Data Model Rules

Here are several rules that will help you to create quicker and more efficient data models:
  • Plan the data model by considering the kinds of indicator display types that will be used with the data model and the required appearance of the desired end result.
    For example, KPIs appear best with a data model that produces summarized data with a limited number of data rows. A data model with significant amounts of data, when used to drive a KPI indicator display, causes the SAS BI Dashboard to try to produce one KPI graphic representation for each row of data in the data model. Other indicator display types, such as the bar chart, automatically summarize the data. In this case, it might be appropriate to use a data model that produces a larger number of data rows.
  • To display a single gauge in an indicator, the query must return a single row of data.
  • Create a query so that it executes quickly.
    A single slow query will slow the entire dashboard. Even when a query returns only a single row of data, if it must first join tables that each contain thousands of rows of data, the query won’t perform well.
  • A query shouldn’t return a lot of data.
    For example, if an indicator is defined to display a gauge, each row in the result set becomes a gauge. If the result set returns a large number of rows, the indicator will have a large, unwieldy number of gauges. Instead, a query should return a single row or a small number of rows, such as 10. Even an indicator that displays a graph shouldn’t use more than 100 or 200 rows.
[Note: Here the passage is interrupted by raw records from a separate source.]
theorem bupd_eq_masked (r b wp w : Nat) (refl : Bool) :
    bupd r b wp w refl = steps8 (r ^^^ byteSeed b w refl) wp w refl &&& mask w := by
  cases refl <;> rfl

@[simp] theorem byteSeed_zero (w : Nat) (refl : Bool) : byteSeed 0 w refl = 0 := by
  cases refl <;> simp [byteSeed]

theorem byteSeed_xor (a b w : Nat) (refl : Bool) :
    byteSeed (a ^^^ b) w refl = byteSeed a w refl ^^^ byteSeed b w refl := by
  cases refl with
  | true => rfl
  | false => exact Nat.shiftLeft_xor_distrib

/-- The `w` bits of a register are a byte at the top and `w - 8` bits below it. -/
theorem two_pow_sub_eight_mul {w : Nat} (hw : 8 ≤ w) : 2 ^ (w - 8) * 256 = 2 ^ w := by
  rw [show 256 = 2 ^ 8 by rfl, ← Nat.pow_add, Nat.sub_add_cancel hw]

theorem byteSeed_lt {b w : Nat} (hw : 8 ≤ w) (hb : b < 256) (refl : Bool) : byteSeed b w refl < 2 ^ w := by
  cases refl with
  | true => exact hb.trans_le (Nat.pow_le_pow_right (n := 2) (by norm_num) hw)
  | false =>
    rw [byteSeed, if_neg Bool.false_ne_true, Nat.shiftLeft_eq, ← two_pow_sub_eight_mul hw, Nat.mul_comm]
    exact Nat.mul_lt_mul_of_pos_left hb (Nat.two_pow_pos _)

/-- For legal operands the last mask of `BUPD` changes nothing (R140). -/
theorem bupd_eq_steps8 {r b wp w : Nat} (hw : 8 ≤ w) (hr : r < 2 ^ w) (hwp : wp < 2 ^ w) (hb : b < 256)
    (refl : Bool) : bupd r b wp w refl = steps8 (r ^^^ byteSeed b w refl) wp w refl := by
  rw [bupd_eq_masked, and_mask_of_lt (steps8_lt (Nat.xor_lt_two_pow hr (byteSeed_lt hw hb refl)) hwp refl)]

/-- An entry is the byte update of register 0 (R136 (f)). -/
theorem tent_eq_bupd_zero (b wp w : Nat) (refl : Bool) : tent b wp w refl = bupd 0 b wp w refl := by
  rw [bupd_eq_masked, Nat.zero_xor, tent_eq_masked]

/-- For legal operands the last mask of `TENT` changes nothing (R132). -/
theorem tent_eq_steps8 {b wp w : Nat} (hw : 8 ≤ w) (hwp : wp < 2 ^ w) (hb : b < 256) (refl : Bool) :
    tent b wp w refl = steps8 (byteSeed b w refl) wp w refl := by
  rw [tent_eq_bupd_zero, bupd_eq_steps8 hw (Nat.two_pow_pos w) hwp hb, Nat.zero_xor]

/-- Settles O34: the last mask changes nothing, and the eight steps are those of the arithmetic. -/
theorem byteUpdateIsEightSteps : Obligations.ByteUpdateIsEightSteps := by
  unfold Obligations.ByteUpdateIsEightSteps
  intro r b wp w hmin _ hr hwp hb right left
  have hright (x : Nat) : steps8 x wp w true = right^[8] x :=
    (steps8_reflected x wp w).trans (congrArg (·^[8] x) (funext fun y => stepR_eq_arith y wp))
  have hleft (x : Nat) : steps8 x wp w false = left^[8] x :=
    (steps8_not_reflected x wp w).trans (congrArg (·^[8] x) (funext fun y => stepN_eq_arith y wp w))
  have hseed : byteSeed b w false = b * 2 ^ (w - 8) := Nat.shiftLeft_eq b _
  have hbupd := bupd_eq_steps8 hmin hr hwp hb
  have htent := tent_eq_steps8 hmin hwp hb
  refine ⟨(hbupd true).trans (hright _), ?_, (htent true).trans (hright _), ?_, bupd_lt r b wp w⟩
  · rw [hbupd false, hleft, hseed]
  · rw [htent false, hleft, hseed]

/-! ### The entries of a table (R136, R182) -/

@[simp] theorem tent_zero (wp w : Nat) (refl : Bool) : tent 0 wp w refl = 0 := by
  simp [tent_eq_masked]

/-- The entries are linear over XOR of the index (R136 (e)). -/
theorem tent_xor (a b wp w : Nat) (refl : Bool) :
    tent (a ^^^ b) wp w refl = tent a wp w refl ^^^ tent b wp w refl := by
  simp only [tent_eq_masked, byteSeed_xor, steps8_xor, Nat.and_xor_distrib_right]

/-- Reflected, the top bit of the byte reaches bit 0 after seven steps, and the eighth gives `wp` (R136 (c)). -/
theorem tent_top_bit_of_reflected {wp w : Nat} (hwp : wp < 2 ^ w) : tent 0x80 wp w true = wp := by
  have hsteps : repeat8 (fun x => stepR x wp) (2 ^ 7) = wp := by
    simp only [repeat8, stepR_two_pow_succ, Nat.pow_zero, stepR_one]
  exact (congrArg (· &&& mask w) hsteps).trans (and_mask_of_lt hwp)

/-- Not reflected, bit 0 of the byte reaches the top bit after seven steps, and the eighth gives `wp` (R136 (d)). -/
theorem tent_low_bit_of_not_reflected {wp w : Nat} (hw : 8 ≤ w) (hwp : wp < 2 ^ w) : tent 0x01 wp w false = wp := by
  obtain ⟨k, rfl⟩ := Nat.exists_eq_add_of_le' hw
  have hseed : byteSeed 1 (k + 8) false = 2 ^ k := Nat.one_shiftLeft k
  have hlast : stepN (2 ^ (k + 7)) wp (k + 8) = wp := stepN_two_pow_pred (by omega) hwp
  rw [tent_eq_steps8 hw hwp (by norm_num), hseed]
  simp [steps8, repeat8, stepN_two_pow, hlast]

/-- Settles O37: the working polynomial fits in `w` bits; each fact is one of the lemmas above. -/
theorem tableEntryFacts : Obligations.TableEntryFacts := by
  unfold Obligations.TableEntryFacts
  intro p w refl hmin _ hp wp T
  have hwp : wp < 2 ^ w := by
    cases refl with
    | true => exact rev_lt p w
    | false => exact hp
  refine ⟨tent_zero wp w refl, fun b _ => tent_lt b wp w refl, ?_, ?_, fun a b _ _ => tent_xor a b wp w refl,
    fun b _ => tent_eq_bupd_zero b wp w refl⟩
  · rintro rfl
    exact tent_top_bit_of_reflected hwp
  · rintro rfl
    exact tent_low_bit_of_not_reflected hmin hwp

end Sys2Proof.Machine
end

section
/-! A zero working polynomial (R137): eight steps are a shift by eight bits, and no valid spec has one: O38. -/

namespace Sys2Proof.Machine

/-! ### Steps with a zero working polynomial -/

theorem stepR_zero_poly (x : Nat) : stepR x 0 = x / 2 := by
  rw [stepR_eq_arith, Nat.xor_zero, ite_self]

theorem stepN_zero_poly (x w : Nat) : stepN x 0 w = x * 2 % 2 ^ w := by
  rw [stepN_eq_arith, Nat.xor_zero, ite_self]

/-- With a zero working polynomial eight steps are a bare shift by eight bits (R137). -/
theorem steps8_zero_poly (x w : Nat) (refl : Bool) :
    steps8 x 0 w refl = if refl then x / 256 else x * 256 % 2 ^ w := by
  cases refl with
  | true => simp [steps8, repeat8, stepR_zero_poly, Nat.div_div_eq_div_mul]
  | false => simp [steps8, repeat8, stepN_zero_poly, Nat.mul_assoc]

/-- With a zero working polynomial every entry is 0: the shift takes the whole byte out of the register (R137). -/
theorem tent_zero_poly {b w : Nat} (hw : 8 ≤ w) (hb : b < 256) (refl : Bool) : tent b 0 w refl = 0 := by
  rw [tent_eq_steps8 hw (Nat.two_pow_pos w) hb, steps8_zero_poly]
  cases refl with
  | true => exact Nat.div_eq_of_lt hb
  | false =>
    have hout : b <<< (w - 8) * 256 = b * 2 ^ w := by
      rw [Nat.shiftLeft_eq, Nat.mul_assoc, two_pow_sub_eight_mul hw]
    exact (congrArg (· % 2 ^ w) hout).trans (Nat.mul_mod_left b _)

/-! ### The table-driven step on a table of zeros (R160) -/

/-- The index of the table-driven step is a byte (R165). -/
theorem tblIndex_lt {r b w : Nat} (hw : 8 ≤ w) (hr : r < 2 ^ w) (hb : b < 256) (refl : Bool) :
    tblIndex r b w refl < 256 := by
  cases refl with
  | true => exact Nat.xor_lt_two_pow (n := 8) hb (and_mask_lt r 8)
  | false =>
    refine Nat.xor_lt_two_pow (n := 8) hb ?_
    rw [Nat.shiftRight_eq_div_pow]
    exact Nat.div_lt_of_lt_mul (hr.trans_eq (two_pow_sub_eight_mul hw).symm)

/-- Where the entry read is 0, the table-driven step is a bare shift by eight bits within `w` bits (R137). -/
theorem tupd_of_entry_zero {r b w : Nat} {tbl : Nat → Nat} {refl : Bool} (hr : r < 2 ^ w)
    (h : tbl (tblIndex r b w refl) = 0) : tupd r b tbl w refl = if refl then r / 256 else r * 256 % 2 ^ w := by
  rw [tupd, h, Nat.xor_zero, Nat.xor_zero, and_mask, Nat.shiftRight_eq_div_pow, Nat.shiftLeft_eq]
  cases refl with
  | true => exact Nat.mod_eq_of_lt ((Nat.div_le_self r _).trans_lt hr)
  | false => rfl

/-! ### The working polynomial of a valid spec (R108, R123) -/

/-- A valid `POLY` is not 0, since the parameter's value is false (R4, R108). -/
theorem State.Inv.poly_toNat_ne_zero {s : State} (h : s.Inv) (hv : s.specValid = true) : s.poly.toNat ≠ 0 := by
  obtain ⟨-, -, -, -, hlegal⟩ := h.spec_legal hv
  have hpoly : s.poly ≠ 0 := hlegal.resolve_right Bool.false_ne_true
  exact fun hzero => hpoly (BitVec.eq_of_toNat_eq hzero)

/-- The working polynomial is 0 exactly for a polynomial that masks to 0 (R122 (e), R123). -/
theorem workingPoly_eq_zero_iff (p w : Nat) (refl : Bool) : workingPoly p w refl = 0 ↔ p % 2 ^ w = 0 := by
  cases refl with
  | true => exact rev_eq_zero_iff p w
  | false => exact iff_of_eq (congrArg (· = 0) (and_mask p w))

/-- A valid `WPOLY` is not 0 (R137). -/
theorem State.Inv.wpoly_ne_zero {s : State} (h : s.Inv) (hv : s.wpolyValid = true) : s.wpoly ≠ 0 := by
  have hspec := h.wpoly_needs_spec hv
  obtain ⟨-, -, hfit, -⟩ := h.spec_legal hspec
  intro hzero
  have hworking : workingPoly s.poly.toNat s.w s.reflect = 0 :=
    (h.wpoly_eq_workingPoly hv).symm.trans (congrArg BitVec.toNat hzero)
  rw [workingPoly_eq_zero_iff, Nat.mod_eq_of_lt hfit] at hworking
  exact h.poly_toNat_ne_zero hspec hworking

/-- Settles O38: the index of a step is a byte, so the entry it reads is 0. -/
theorem zeroWorkingPolynomial : Obligations.ZeroWorkingPolynomial := by
  unfold Obligations.ZeroWorkingPolynomial
  exact ⟨fun b w refl hmin _ hb => tent_zero_poly hmin hb refl,
    fun r b w refl hmin _ hr hb => tupd_of_entry_zero hr (tent_zero_poly hmin (tblIndex_lt hmin hr hb refl) refl),
    fun s h hv => h.wpoly_ne_zero hv⟩

end Sys2Proof.Machine
end

section
/-! The commands of the table generator (42_table_generator.md): `TGEN` (O23, O39) and `RDTBL` (O24). -/

namespace Sys2Proof.Machine

/-! ### `TGEN` (R133, R135) -/

/-- `TGEN` with its precondition met (R133). -/
theorem exec_tgen {s : State} (hv : s.wpolyValid = true) :
    exec .tgen s = .next (State.answered
      { s with
        tbl := Memory.fill fun b => container (tent b.toNat s.wpoly.toNat s.w s.reflect)
        tableValid := true } 0) :=
  if_pos hv

/-- Settles O23: an entry fits in its container, and `fill` gives a canonical memory. -/
theorem tgenWritesEveryEntry : Obligations.TgenWritesEveryEntry := by
  unfold Obligations.TgenWritesEveryEntry
  refine ⟨fun s hv _ hmax => ⟨_, exec_tgen hv, fun i => ?_, Memory.wf_fill _⟩, fun s hv => ?_,
    illegalWhen_formatZ (by decide)⟩
  · rw [Memory.read_fill, container_toNat_of_width (tent_lt _ _ _ _) hmax]
  · exact exec_of_lacks (by simp [State.lacks, hv])

/-- A valid table is the one that `TGEN` writes: it reads alike, and both are canonical (R35, log 5). -/
theorem State.Inv.fill_eq_tbl {s : State} (h : s.Inv) (hv : s.tableValid = true) :
    (Memory.fill fun b => container (tent b.toNat s.wpoly.toNat s.w s.reflect)) = s.tbl := by
  refine Memory.ext_read (Memory.wf_fill _) h.tbl_wf fun i => ?_
  obtain ⟨hentry, -⟩ := h.table_derived hv i
  rw [Memory.read_fill, ← hentry, container, BitVec.ofNat_toNat, BitVec.setWidth_eq]

/-- Settles O39: `TGEN` writes the table that stands there, and sets a flag that is 1. -/
theorem tgenIsIdempotent : Obligations.TgenIsIdempotent := by
  unfold Obligations.TgenIsIdempotent
  intro s h hv
  rw [exec_tgen (h.table_needs_wpoly hv), h.fill_eq_tbl hv, ← hv]
  rfl

/-! ### `RDTBL` (R134) -/

/-- In format B a word with a bit of `arg` above bit 7 set is illegal (R74, R78). -/
theorem illegalWhen_formatB {op : Nat} (hop : op ∈ [0x31, 0x41, 0x51]) :
    IllegalWhen op (fun arg => arg / 256 ≠ 0) := by
  intro s c rest hs hc harg
  have hnone : spellsNoCommand c := (illegalWordsAreAnswered.2 c).mpr (.inr (.inr (.inr ⟨hc ▸ hop, harg⟩)))
  exact illegalWordsAreAnswered.1 s c rest hs hnone

/-- `RDTBL` with its precondition met (R134). -/
theorem exec_rdtbl {s : State} (hv : s.tableValid = true) (b : BitVec 8) :
    exec (.rdtbl b.toNat) s = .next (s.answered (BitVec.ofNat 36 (s.tbl.read b).toNat)) := by
  have hindex : operandIndex b.toNat = b := by rw [operandIndex, BitVec.ofNat_toNat, BitVec.setWidth_eq]
  calc exec (.rdtbl b.toNat) s
    _ = s.respond (s.tbl.read (operandIndex b.toNat)).toNat := if_pos hv
    _ = .next (s.answered (BitVec.ofNat 36 (s.tbl.read b).toNat)) := by
      rw [hindex, State.respond_eq_answered, rspWord_ok (s.tbl.read b).isLt]

/-- Settles O24: a valid entry is below `2^W` by the invariants (R33). -/
theorem rdtblAnswersTheEntry : Obligations.RdtblAnswersTheEntry := by
  unfold Obligations.RdtblAnswersTheEntry
  refine ⟨fun s b hv => ⟨exec_rdtbl hv b, fun h => (h.table_derived hv b).2⟩, fun s b hv => ?_,
    illegalWhen_formatB (by decide)⟩
  exact exec_of_lacks (by simp [State.lacks, hv])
  • If the source data has too many rows, aggregate the data.
    Summarize data at the query or data-model level. Do not rely on the indicator display to perform the summary.
    For a SAS Information Map, you can usually use an aggregation selected in the data model editor to summarize numeric data, which reduces the number of rows to a reasonable number.
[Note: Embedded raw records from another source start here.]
-- ==== Sys2Proof/Word.lean ====
section
/-!
DEFINITION. The word types of the block.

An instruction is one 64-bit word, bit 0 the least significant (30_encoding R82). A scalar of the running
machine is a BINARY64 bit pattern (00_scope R8); its arithmetic stands in Machine/Binary64.lean. Addresses,
the program counter and the cycle counter are naturals that never wrap (00_scope R11).
-/

namespace Sys2Proof

/-- One instruction word (30_encoding R82). -/
abbrev Word := BitVec 64

/-- One scalar of the BINARY64 machine, as its bit pattern (00_scope R8 (ii)). -/
abbrev Scalar := BitVec 64

/-- One byte of the serialised form of a word (20_memory R58). -/
abbrev Byte := BitVec 8

end Sys2Proof
end

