-- ==== Sys2Proof/Machine/Step.lean ====
section
/-!
DEFINITION. One step of the BINARY64 machine (42_scheduler R145) and the placing of a word for the next fetch.
-/

namespace Sys2Proof.Machine

/-- What a non-terminal step adds around an outcome of its work: the log entry and the cycle count. -/
def closeStep (s : State) (w : Work) : Host.Outcome State Fault Refusal → Host.Outcome State Fault Refusal
  | .next t => .next (Npu.endStep s w t)
  | .fault f => .fault f
  | .refused r => .refused r

/-- Step (42_scheduler R145). The last case of the match is not reached (R146). -/
def step (s : State) : Host.Outcome State Fault Refusal :=
  if Npu.terminal s then .next (Npu.finish s)
  else
    match s.op, Npu.fetch s with
    | some o, _ => closeStep s (.tick o) (.next (Npu.gemmTick Binary64.ops o (Npu.beginStep s)))
    | none, some i => closeStep s (.instr i) (exec i (Npu.beginStep s))
    | none, none => .next (Npu.finish s)

/-- `s` with an instruction word in the program slot the next step fetches: the slot at pc, no GEMM in progress, and
the status READY where the status says that no program is loaded or that it has ended. It stands for the host's
loadProgram, the only way a program comes into the block (log 15). Slots between the program's end and pc, which no
reachable state has, are filled with the word 0. -/
def State.withFetchWord (s : State) (nbits w : Nat) : State :=
  let i := (decodeTableWord nbits w).getD .unknown0
  let before := s.prog.take s.pc
  { s with
    prog := before ++ List.replicate (s.pc - before.length) .unknown0 ++ [i] ++ s.prog.drop (s.pc + 1)
    op := none
    status := if s.status = .idle ∨ s.status = .finished then .ready else s.status }

end Sys2Proof.Machine
end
    For an SQL query, you can summarize data using aggregation functions such as AVG() and the distinct keyword.
    Another summarization strategy is to summarize the data into a summary table. The summary table is then used as the basis for the SQL query or as the base table for the information map. The first illustration that follows shows the SAS BI Dashboard data model using a query that combines data from multiple tables. The second illustration shows the same two tables being summarized by an ETL program. The SAS BI Dashboard data model then uses this summarized table.
    Methods to combine data
    The first method is easier to set up and might result in more timely data, but the second method is more flexible and will probably be more scalable. You can employ a similar strategy when creating information maps that will be used by the SAS BI Dashboard data models.
  • The numeric data field you choose to render in an indicator needs a label or it won’t look right.
    For instance, you have a value such as .422644 that you want to display in an indicator as 42.3%. If you are using an information map, format the value in SAS Information Map Studio. For an SQL query, create a separate data field that formats the value and retrieve this data field in the query.
  • To display multiple gauges or a graph in an indicator, each numeric value should be associated with a name.
    After you define a query, you select the data fields to include in the indicator display. For every numeric data field displayed in the indicator, select a data field from the Category label drop-down list to associate with the numeric value. This associated data field is displayed with the gauge or the category value in a graph.